En teoría el salpicón (también llamado antiguamente salpiquete) se podía tomar caliente pero lo más habitual era economizar combustible y servirlo a temperatura ambiente, como una ensalada elaborada con la proteína que se tuviera a mano: vaca, carnero, conejo, vísceras de todo tipo, pescado fresco o seco.

Recuerden que allá por 1611 el cocinero de Felipe III, Francisco Martínez Montiño, dio en su libro 'Arte de cozina' instrucciones para preparar el clásico salpicón de vaca y también uno con atún cocido –«muy bueno si es de ijada»–, su cebolla y su correspondiente aliño.

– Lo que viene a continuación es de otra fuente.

/-- 20_memory.md R74 (the spec's derivation): after a STORE_WORD that lands in a region, a fetch from its address, in any
state with that memory, gives the stored word. -/
def Obligations.StoredWordIsFetched : Prop :=
  ∀ (rt rs : RegIdx) (imm : Word) (s t u : State), s.mem.wf → exec (.storeWord rt rs imm) s = .next t →
    (storeAddress s rs imm).toNat < 384 → u.mem = t.mem → u.pc = storeAddress s rs imm →
      fetch u = .ok (s.cur.read rt)

/-! ## Instructions: result, frame and completion -/

/-- 41_arith_logic.md section 2, ADD: it completes in every state, with cur[rd] + cur[rs] + cur[rt] in both snapshots' rd
(the old rd in the sum: the spec's decision D3; modulo 2^32: D1), and nothing else changes but `pc`, which the cycle
advances (log 4). -/
def Obligations.AddAccumulates : Prop :=
  ∀ (rd rs rt : RegIdx) (s : State), ∃ t, exec (.add rd rs rt) s = .next t ∧
    (t.cur.read rd).toNat = ((s.cur.read rd).toNat + (s.cur.read rs).toNat + (s.cur.read rt).toNat) % 2 ^ 32 ∧
    t.next.read rd = t.cur.read rd ∧
    SameRegistersBut rd s.cur t.cur ∧ SameRegistersBut rd s.next t.next ∧ SameControl s t ∧ SameMemory s t

/-- 41_arith_logic.md section 3, SUB: it completes in every state, with cur[rd] - (cur[rs] + cur[rt]) in both snapshots' rd
(modulo 2^32: the spec's decision D1), and nothing else changes. -/
def Obligations.SubSubtractsTheSum : Prop :=
  ∀ (rd rs rt : RegIdx) (s : State), ∃ t, exec (.sub rd rs rt) s = .next t ∧
    ((t.cur.read rd).toNat : Int) =
      ((s.cur.read rd).toNat - ((s.cur.read rs).toNat + (s.cur.read rt).toNat) : Int) % 2 ^ 32 ∧
    t.next.read rd = t.cur.read rd ∧
    SameRegistersBut rd s.cur t.cur ∧ SameRegistersBut rd s.next t.next ∧ SameControl s t ∧ SameMemory s t

/-- R143, OR: its words (mask 0xFC00003F, match 0x00000025) decode to it; it completes in every state, with cur[rs] |
cur[rt], bit by bit, in both snapshots' rd, and nothing else changes; `diag_regwin` is emitted if an index is outside
[8,23]. -/
def Obligations.OrOfTheSources : Prop :=
  (∀ w : Word, w &&& 0xFC00003F#32 = 0x00000025#32 → ∃ rd rs rt, decode w = .instr (.or rd rs rt)) ∧
  (∀ (rd rs rt : RegIdx) (s : State), ∃ t, exec (.or rd rs rt) s = .next t ∧
    (∀ k, k < 32 → (t.cur.read rd).getLsbD k = ((s.cur.read rs).getLsbD k || (s.cur.read rt).getLsbD k)) ∧
    t.next.read rd = t.cur.read rd ∧
    SameRegistersBut rd s.cur t.cur ∧ SameRegistersBut rd s.next t.next ∧ SameControl s t ∧ SameMemory s t) ∧
  (∀ rd rs rt : RegIdx, diagnostics (.instr (.or rd rs rt)) =
    ⟨false, decide (∃ r ∈ [rs, rt, rd], r.val < 8 ∨ 23 < r.val)⟩)

/-- 41_arith_logic.md R144: swapping the sources of OR changes nothing, and (the spec's derivation) with both sources `r`
and `rd ≠ r`, cur[rd] becomes cur[r] and cur[r] is unchanged. -/
def Obligations.OrLaws : Prop :=
  (∀ (rd rs rt : RegIdx) (s : State), exec (.or rd rs rt) s = exec (.or rd rt rs) s) ∧
  (∀ (rd r : RegIdx) (s : State), rd ≠ r →
    ∃ t, exec (.or rd r r) s = .next t ∧ t.cur.read rd = s.cur.read r ∧ t.cur.read r = s.cur.read r)

/-- 42_load_store.md section 2, STORE_WORD: at every address that does not overrun (the spec's decision D8) it completes;
the address is cur[rs] + imm modulo 2^32 (D2); a mapped address gets the four bytes of cur[rt], little-endian; every byte
outside them, and for an unmapped address every byte, reads as before; no register and nothing else changes. -/
def Obligations.StoreWordStores : Prop :=
  ∀ (rt rs : RegIdx) (imm : Word) (s : State), ¬ Overruns (storeAddress s rs imm) →
    (storeAddress s rs imm).toNat = ((s.cur.read rs).toNat + imm.toNat) % 2 ^ 32 ∧
    ∃ t, exec (.storeWord rt rs imm) s = .next t ∧ t.cur = s.cur ∧ t.next = s.next ∧ SameControl s t ∧
      (s.mem.wf → (storeAddress s rs imm).toNat < 384 →
        t.mem.readByte (storeAddress s rs imm).toNat = (s.cur.read rt).extractLsb 7 0 ∧
        t.mem.readByte ((storeAddress s rs imm).toNat + 1) = (s.cur.read rt).extractLsb 15 8 ∧
        t.mem.readByte ((storeAddress s rs imm).toNat + 2) = (s.cur.read rt).extractLsb 23 16 ∧
        t.mem.readByte ((storeAddress s rs imm).toNat + 3) = (s.cur.read rt).extractLsb 31 24) ∧
      (∀ n, n < (storeAddress s rs imm).toNat ∨ (storeAddress s rs imm).toNat + 4 ≤ n →
        t.mem.readByte n = s.mem.readByte n) ∧
      (384 ≤ (storeAddress s rs imm).toNat → SameMemory s t)

/-- 42_load_store.md section 3, LOAD_WORD: at every address that does not overrun (the spec's decision D8) it completes;
the address is next[rs] + imm modulo 2^32 (the spec's decisions D4, D2); next[rt] gets the word `MemRead` gives there, and
then cur[rs] gets next[rs] (D4), which is the loaded word if rt = rs and next[rs]'s old value if not; no other register,
no byte of memory and nothing else changes. -/
def Obligations.LoadWordLoadsIntoNext : Prop :=
  ∀ (rt rs : RegIdx) (imm : Word) (s : State), ¬ Overruns (loadAddress s rs imm) →
    (loadAddress s rs imm).toNat = ((s.next.read rs).toNat + imm.toNat) % 2 ^ 32 ∧
    ∃ t v, exec (.loadWord rt rs imm) s = .next t ∧ memRead s.mem (loadAddress s rs imm) = .ok v ∧
      t.next.read rt = v ∧ (rt = rs → t.cur.read rs = v) ∧ (rt ≠ rs → t.cur.read rs = s.next.read rs) ∧
      SameRegistersBut rs s.cur t.cur ∧ SameRegistersBut rt s.next t.next ∧ SameControl s t ∧ SameMemory s t

/-- 60_exceptions.md section 1 (R202) and 40_execution_cycle.md section 3 (R131), the spec's decision D8: a cycle whose LOAD_WORD or STORE_WORD
address is 253 to 255 or 381 to 383 faults with that address; the registers, memory, `pc` and TERMINAL_PC stay, the record
is the faulting one, the status becomes faulted, and no later step changes that state. That the fault carries the stopped
state is the model's form (log 3). -/
def Obligations.OverrunFaultsPrecisely : Prop :=
  ∀ (s : State) (w : Word) (i : Instr) (a : Word), Fetches s w → decode w = .instr i → accessAddress s i = some a →
    Overruns a →
      ∃ t, step s = .fault (.regionOverrun a t) ∧ t.cur = s.cur ∧ t.next = s.next ∧ t.mem = s.mem ∧ t.pc = s.pc ∧
        t.terminalPc = s.terminalPc ∧ t.ir = .holding (.instr i) ∧ t.status = .faulted a ∧ step t = .next t

/-- 60_exceptions.md section 1 (R200, R202; the spec's decision D8): from a word-aligned `pc`, a step faults only for a
LOAD_WORD or STORE_WORD whose address overruns. -/
def Obligations.OnlyOverrunningAccessesFault : Prop :=
  ∀ (s : State) (f : Fault), s.pc.toNat % 4 = 0 → step s = .fault f →
    ∃ w i a t, Fetches s w ∧ decode w = .instr i ∧ accessAddress s i = some a ∧ Overruns a ∧ f = .regionOverrun a t

/-- 40_execution_cycle.md R122 with 20_memory.md R67 (the spec's derivation): a fetch from a word-aligned `pc` never
overruns, and from an unmapped one it gives 0. -/
def Obligations.AlignedFetchNeverOverruns : Prop :=
  ∀ s : State, s.pc.toNat % 4 = 0 → ∃ w, fetch s = .ok w ∧ (384 ≤ s.pc.toNat → w = 0#32)

/-- 30_encoding.md section 4 (R103) and 60_exceptions.md section 1 (R200): no encoding traps; no step of the machine is
refused. -/
def Obligations.NoStepIsRefused : Prop := ∀ (s : State) (r : Refusal), step s ≠ .refused r

/-! ## The two snapshots -/

/-- R125: COMMIT copies at most one register from `next`, as EXECUTE left it, into `cur`: rd for ADD, SUB and OR; rs, not
rt, for LOAD_WORD; none for STORE_WORD and UNDEFINED. -/
def Obligations.CommitCopiesOneRegister : Prop :=
  (∀ (i : Instr) (s t : State), exec i s = .next t →
    match i with
    | .add rd _ _ | .sub rd _ _ | .or rd _ _ => t.cur.read rd = t.next.read rd ∧ SameRegistersBut rd s.cur t.cur
    | .loadWord _ rs _ => t.cur.read rs = t.next.read rs ∧ SameRegistersBut rs s.cur t.cur
    | .storeWord _ _ _ => t.cur = s.cur) ∧
  (∀ (why : UndefinedReason) (s t : State), runDecoded (.undefined why) s = .next t → t.cur = s.cur)

/-- 10_state.md sections 1 and 2 (R30, R33, and the spec's derivation R34): over any step, a register of `cur` changes
only if the step commits it, and a register of `next` only if the step's EXECUTE writes it; nothing clears `next`. -/
def Obligations.RegistersChangeOnlyByTheirInstructions : Prop :=
  ∀ (s t : State) (r : RegIdx), step s = .next t →
    (t.cur.read r ≠ s.cur.read r → ∃ w i, Fetches s w ∧ decode w = .instr i ∧ commitTarget i = some r) ∧
    (t.next.read r ≠ s.next.read r → ∃ w i, Fetches s w ∧ decode w = .instr i ∧ nextTarget i = some r)

/-- 10_state.md R35 (the spec's derivation): a register that reads alike in both snapshots still does after a cycle,
unless the cycle is a LOAD_WORD with that register as rt. -/
def Obligations.SnapshotsPartOnlyByLoads : Prop :=
  ∀ (s t : State) (w : Word) (r : RegIdx), Fetches s w → step s = .next t → s.cur.read r = s.next.read r →
    (∀ rs imm, decode w ≠ .instr (.loadWord r rs imm)) → t.cur.read r = t.next.read r

/-- 10_state.md R33 and 90_conflicts.md C4: `next` is read only by LOAD_WORD's address and by COMMIT. So for ADD, SUB, OR
and STORE_WORD, replacing `next` before the instruction changes neither `cur` nor memory after it, nor whether it faults. -/
def Obligations.OnlyLoadWordReadsNext : Prop :=
  ∀ (i : Instr) (s : State) (n : RegFile), (∀ rt rs imm, i ≠ .loadWord rt rs imm) →
    (∀ t, exec i s = .next t → ∃ u, exec i { s with next := n } = .next u ∧ u.cur = t.cur ∧ u.mem = t.mem) ∧
    (∀ a t, exec i s = .fault (.regionOverrun a t) → ∃ u, exec i { s with next := n } = .fault (.regionOverrun a u))

/-- 70_reset_and_hazards.md R243 (the spec's derivation): a word that a LOAD_WORD put into next[r] becomes visible in
cur[r] through a following LOAD_WORD with base r and another destination, which also takes its address from that word. -/
def Obligations.LoadedWordPassesThroughNext : Prop :=
  ∀ (r rs q : RegIdx) (imm imm' : Word) (s t u : State), exec (.loadWord r rs imm) s = .next t →
    exec (.loadWord q r imm') t = .next u → q ≠ r →
      memRead s.mem (loadAddress s rs imm) = .ok (u.cur.read r) ∧
      memRead t.mem (u.cur.read r + imm') = .ok (u.next.read q) ∧ (r ≠ rs → t.cur.read r = s.cur.read r)

/-- 70_reset_and_hazards.md R241 and R242 (the spec's derivations): `or $r, $r, $r` makes next[r] = cur[r] and keeps
cur[r]; `or $d, $z, $z` and, for z ≠ d, `sub $d, $d, $z` clear cur[d] when cur[z] = 0. -/
def Obligations.ProgrammingIdioms : Prop :=
  (∀ (r : RegIdx) (s : State),
    ∃ t, exec (.or r r r) s = .next t ∧ t.cur.read r = s.cur.read r ∧ t.next.read r = s.cur.read r) ∧
  (∀ (d z : RegIdx) (s : State), s.cur.read z = 0#32 →
    (∃ t, exec (.or d z z) s = .next t ∧ t.cur.read d = 0#32) ∧
    (z ≠ d → ∃ t, exec (.sub d d z) s = .next t ∧ t.cur.read d = 0#32))

/-! ## The cycle -/

/-- 40_execution_cycle.md section 1 (R120, R124, R126, R127): a step that fetches a word which decodes to `i` is `exec i`
on the state with the record and the diagnostics written, then the PC advance and the record reset; a fault of `exec` is
the step's. Where the model puts these around `exec` is log 4. -/
def Obligations.StepRunsTheDecodedInstruction : Prop :=
  ∀ (s : State) (w : Word) (i : Instr), Fetches s w → decode w = .instr i →
    (∀ t, exec i { s with ir := .holding (.instr i), diag := some (diagnostics (.instr i)) } = .next t →
      step s = .next { t with pc := t.pc + 4#32, ir := .empty }) ∧
    (∀ f, exec i { s with ir := .holding (.instr i), diag := some (diagnostics (.instr i)) } = .fault f →
      step s = .fault f)

/-- R128: a word with opcode 0 and funct not 32, 34, 37, or with opcode not 0, 35, 43, changes no register and no byte of
memory; `pc` advances by 4 and `diag_undef` is emitted; nothing faults. The example 0x0000003F and the all-zero word are
such words, and so is every word fetched from an unmapped address (from 384 upward). -/
def Obligations.UndefinedWordIsANoOp : Prop :=
  (∀ (s : State) (w : Word), Fetches s w →
    (w.extractLsb 31 26 = 0 ∧ w.extractLsb 5 0 ≠ 32 ∧ w.extractLsb 5 0 ≠ 34 ∧ w.extractLsb 5 0 ≠ 37 ∨
      w.extractLsb 31 26 ≠ 0 ∧ w.extractLsb 31 26 ≠ 35 ∧ w.extractLsb 31 26 ≠ 43) →
    step s = .next { s with pc := s.pc + 4#32, ir := .empty, diag := some ⟨true, false⟩ }) ∧
  (∀ (s : State) (w : Word), Fetches s w → w = 0x0000003F#32 ∨ w = 0#32 →
    step s = .next { s with pc := s.pc + 4#32, ir := .empty, diag := some ⟨true, false⟩ }) ∧
  (∀ s : State, s.status = .running → s.pc ≠ s.terminalPc → 384 ≤ s.pc.toNat →
    step s = .next { s with pc := s.pc + 4#32, ir := .empty, diag := some ⟨true, false⟩ })

/-- 40_execution_cycle.md R126 with 10_state.md section 3 (R36; modulo 2^32 is the spec's decision D21): every cycle that
completes, whatever its word, leaves `pc` at the fetched address plus 4. -/
def Obligations.EveryCycleAdvancesPcByFour : Prop :=
  ∀ (s t : State) (w : Word), Fetches s w → step s = .next t → t.pc.toNat = (s.pc.toNat + 4) % 2 ^ 32

/-- R127: after a completed cycle the record is EMPTY, and no field of an earlier record reaches a cycle: the step is the
same whatever record the state held before. -/
def Obligations.RecordReachesNoLaterCycle : Prop :=
  ∀ (s : State) (w : Word), Fetches s w →
    (∀ t, step s = .next t → t.ir = .empty) ∧ ∀ ir : InstrRecord, step { s with ir := ir } = step s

El intríngulis salpiconero estaba en aprovechar un ingrediente animal abundante y económico, de modo que lo que en algunas regiones del interior era carne o lengua de vaca en otras zonas costeras se sustituía por pescado o marisco fresco, incluso del que ahora consideramos más exquisito y caro pero que hace 150 años abundaba en ciertos mercados de España.

Las latas de La Coruñesa

A pesar de que haya ilustres salpicones de marisco en Cádiz y otros de bacalao en Murcia, el rastro marinero de esta receta comienza en Galicia: en 1870 La Coruñesa, una de las primeras fábricas de conservas de nuestro país, ya vendía latas de langosta en salpicón y 10 años después el salpicón de lubina figuraba en el menú de la ferrolana Fonda Española.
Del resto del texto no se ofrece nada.